Influence of glucocorticoid on the metabolism of aldosterone in the isolated perfused rat liver and kidney

• Published in: Steroids Vol. 57; no. 7; pp. 335 - 343
• Main Authors: Egfjord, Martin, Daugaard, Henrik, Olgaard, Klaus
• Format: Journal Article
• Language: English
• Published: United States Elsevier Inc 01.07.1992
• Subjects: Adrenalectomy; Aldosterone - metabolism; Animals; Chromatography, High Pressure Liquid; Dexamethasone - pharmacology; dexamethasone treatment; Glucocorticoids - physiology; In Vitro Techniques; isolated perfused kidney; isolated perfused liver; Kidney - drug effects; Kidney - metabolism; Kinetics; Liver - drug effects; Liver - metabolism; Perfusion; Radioimmunoassay; rat; Rats; Rats, Wistar; steroids; adrenalectomy; isolated perfused liver; aldosterone metabolism; rat; pO 2 oxygen tension DPM disintegrations per minute GFR glomerular filtration rate FF renal filtration fraction ADX adrenalectomized DEXA dexamethasone-treated RT relative retention time (compared to D-aldosterone); isolated perfused kidney; steroids; dexamethasone treatment
• ISSN: 0039-128X; 1878-5867
• DOI: 10.1016/0039-128X(92)90053-C

The effect of glucocorticoid deficiency and excess on the extraadrenal metabolism of D-[4- 14C] aldosterone (at 4 nM) was studied by radioimmunoassay and by high-performance liquid chromatography in the isolated perfused liver and kidney of adult Wistar rats.

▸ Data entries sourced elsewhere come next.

-- ==== Sys2Proof/Machine/Write.lean ====
section
/-! DEFINITION. The container write path: WPRE, WTAB, ENC (43_container_write.md R151 to R153). -/

namespace Sys2Proof.Machine

/-- WPRE (R151). -/
def execWpre (s : State) : Result :=
  if !Precondition.dictionary.holds s then .next (s.raiseSequence Opcode.wpre.code .dictionary)
  else if !Precondition.writerAligned.holds s then .next (s.raiseSequence Opcode.wpre.code .writerAligned)
  else .next (start .wpre (.wpre 0) s)

/-- WTAB (R152). -/
def execWtab (s : State) : Result :=
  if !Precondition.dictionary.holds s then .next (s.raiseSequence Opcode.wtab.code .dictionary)
  else .next (start .wtab (.wtab 0) s)

/-- ENC (R153). -/
def execEnc (s : State) : Result :=
  if !Precondition.dictionary.holds s then .next (s.raiseSequence Opcode.enc.code .dictionary)
  else .next (start .enc .enc s)

end Sys2Proof.Machine
end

Bilateral adrenalectomy was performed 3 weeks before experiments. In nonadrenalectomized rats, 0.3 mg/kg/day dexamethasone was continuously infused subcutaneously for 1 week before experiments. Adrenalectomy did not affect hepatic or renal metabolism of aldosterone. Dexamethasone treatment did not change the renal handling of aldosterone. However, the hepatic clearance of aldosterone was 19% lower (P < 0.05) in livers of dexamethasone treated rats than in livers of normal rats. After 5 minutes, perfusate [4- 14C] aldosterone metabolites were lower in livers of dexamethasone-treated than in livers of normal rats (P < 0.05). Similar perfusate levels were then obtained. Radiometabolite peaks with similar relative retention times were found in the hepatic perfusate of all groups. However, the ratio between circulating polar metabolites of aldosterone and the metabolites less polar than tetrahydroaldosterone, after 5 and 15 minutes, was highest in livers of dexamethasone-treated rats. Biliary elimination of 14C was similar in all groups. Significant amounts of conjugated tetrahydroaldosterone were only excreted in the bile of dexamethasone-treated rats. In conclusion, glucocorticoid excess reduced the hepatic clearance of aldosterone and changed the pattern of the hepatic metabolites of aldosterone both in circulation and in bile.